At first I was thinking of just hanging some old clothes in the back, and taping some cardboard to the front to attach paper targets to.

But now I see some of you guys shooting into boxes that have hanging metal objects.

My question is this. I assume with either target style the main component is some kind of cushion at the back of the box? Whats the best way to make this box work with both styles of targets? How much cushion do I need?
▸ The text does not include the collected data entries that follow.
-- ==== Sys2Proof/Word.lean ====
section
/-! DEFINITION. The plain words of the block: bytes, the ports' widths, and the 8-byte Frame
(spec/00_scope.md R11, R14; spec/10_state.md R21, R32; spec/30_encoding.md R80). -/

namespace Sys2Proof

/-- A byte: bit 0 is its least significant bit (00_scope.md R14). -/
abbrev Byte := BitVec 8

/-- A torque inside the block: `TW = 16` bits, two's complement (00_scope.md R11). -/
abbrev Torque := BitVec 16

/-- The rolling counter: a 4-bit unsigned value (10_state.md R21). -/
abbrev Counter := BitVec 4

/-- The intent word `iw`: VALID in bit 3, CODE in bits 2 to 0 (30_encoding.md R80). -/
abbrev IntentWord := BitVec 4

/-- A Frame: always exactly 8 bytes, byte 0 first (20_memory.md R51, R54). -/
structure Frame where
  b0 : Byte
  b1 : Byte
  b2 : Byte
  b3 : Byte
  b4 : Byte
  b5 : Byte
  b6 : Byte
  b7 : Byte
  deriving DecidableEq, Repr, Inhabited

end Sys2Proof
end

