-- ==== Sys2Proof/Config.lean ====
section
/-! DEFINITION. The configuration inputs of the block (spec/00_scope.md R5 to R12, spec/10_state.md
R29), and the FREE VALUES: constants without a body, of which nothing can be proved. -/

namespace Sys2Proof

/-- What a tick with no operator intent does (00_scope.md R9); the spec gives no default. -/
inductive HoldPolicy
  /-- keep the previous torque; strap bit 0 -/
  | latchLastValue
  /-- torque 0; strap bit 1 -/
  | neutralOnNoInput
  deriving DecidableEq, Repr, Inhabited

/-- The configuration as the host drives it on the `cfg_*` inputs, legal or not (10_state.md R29). -/
structure CfgPins where
  /-- the bus index, `BW = 8` bits unsigned (00_scope.md R5) -/
  busIndex : BitVec 8
  /-- the torque one Left or Right commands, `TW = 16` bits signed (00_scope.md R6) -/
  steerStep : Torque
  /-- the nominal period in milliseconds, timing only (00_scope.md R8) -/
  periodMs : Int
  /-- the 1-bit strap `cfg.holdPolicy` (10_state.md R29); `CfgPins.holdPolicy` is the policy it codes -/
  holdPolicyBit : BitVec 1
  /-- the count of consecutive failed sends that stops the block (00_scope.md R10) -/
  txFailLimit : Nat
  /-- `CLK_HZ`, the frequency of `clk` (00_scope.md R12) -/
  clkHz : Nat
  /-- `PERIOD_CYCLES`, the period of the reference timer in clock cycles (00_scope.md R12) -/
  periodCycles : Nat
  deriving DecidableEq, Repr

/-- The input ports of one event: what the environment presents on `rst`, `iw`, `in_err` and
`tx_err` (10_state.md R38). -/
structure InPorts where
  /-- reset is asserted (70_reset_and_hazards.md R210) -/
  rst : Bool
  /-- the intent word (30_encoding.md R80) -/
  iw : IntentWord
  /-- the input collaborator reports an InputDeviceError (60_exceptions.md R178) -/
  inErr : Bool
  /-- the transport's answer, should this event send: false is Ok, true is Err -/
  txErr : Bool
  deriving DecidableEq, Repr, Inhabited

/-- FREE (log 2): the inputs of the n-th event that no schedule names. The spec puts them under no
law (93_implementation_defined.md U13). -/
opaque Config.freeInputs : Nat → InPorts

/-- FREE (log 9): which of the 65535 legal values `steerStep` has at reset (00_scope.md R6, OPEN). -/
opaque Config.freeSteerStepIndex : Fin 65535

/-- FREE (log 9): the hold policy's strap bit at reset (00_scope.md R9, OPEN). -/
opaque Config.freeHoldPolicyBit : BitVec 1

/-- FREE (log 9): the failure limit at reset, less one (00_scope.md R10, OPEN, positive). -/
opaque Config.freeFailLimitPred : Nat

/-- FREE (log 9): `CLK_HZ` at reset, less the 50 Hz that one cycle a period needs
(00_scope.md R12, OPEN). -/
opaque Config.freeClkHzAbove50 : Nat

end Sys2Proof
end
Thanks... I want to get this box setup and start shooting. I just want to make sure I limit the ricocheting!


----------



## USASlingshot (Feb 25, 2010)

CB900SS said:


> At first I was thinking of just hanging some old clothes in the back, and taping some cardboard to the front to attach paper targets to.
> 
> But now I see some of you guys shooting into boxes that have hanging metal objects.
> 
> ...


^_^i would hang a piece of clothing a few inches off the back, then you can hang your metal object in the front. good luck


----------



## pelleteer (Dec 19, 2009)

Looks like it's made of sheet metal, so I think I'd cut a piece of foam rubber to fit the back (keep noise down), and then hang a couple t shirts a couple inches in front of that. Your idea of taping cardboard over the front for paper targets is perfect. For hanging cans, etc. drill a hole in the center top part of the front that you can hang your target from. When you want to shoot hanging targets, just pop the cardboard off.


----------



## Tex-Shooter (Dec 17, 2009)

Get a cardboard box that is 18 inches front to back and hang two tee-shirts 6 inches from the back. You will also need about a 7 inch lip from the bottom of the box in the front. Put a piece of carpet upside down in the bottom to keep shot bouncing down. Here is a picture of mine. -- Tex


----------



## wd40 (Jul 19, 2010)

Mine is about like Bill Heriman's, except I bought a plastic trash can with lid for $9.98 at Wal-Mart.

I use an old towel and an old robe (house coat) for the back stop. It is totally silent and I get to re-use the ammo.


----------



## CB900SS (Jul 24, 2010)

My box works great, thanks for all the tips!


----------



## USASlingshot (Feb 25, 2010)

Looks great!


----------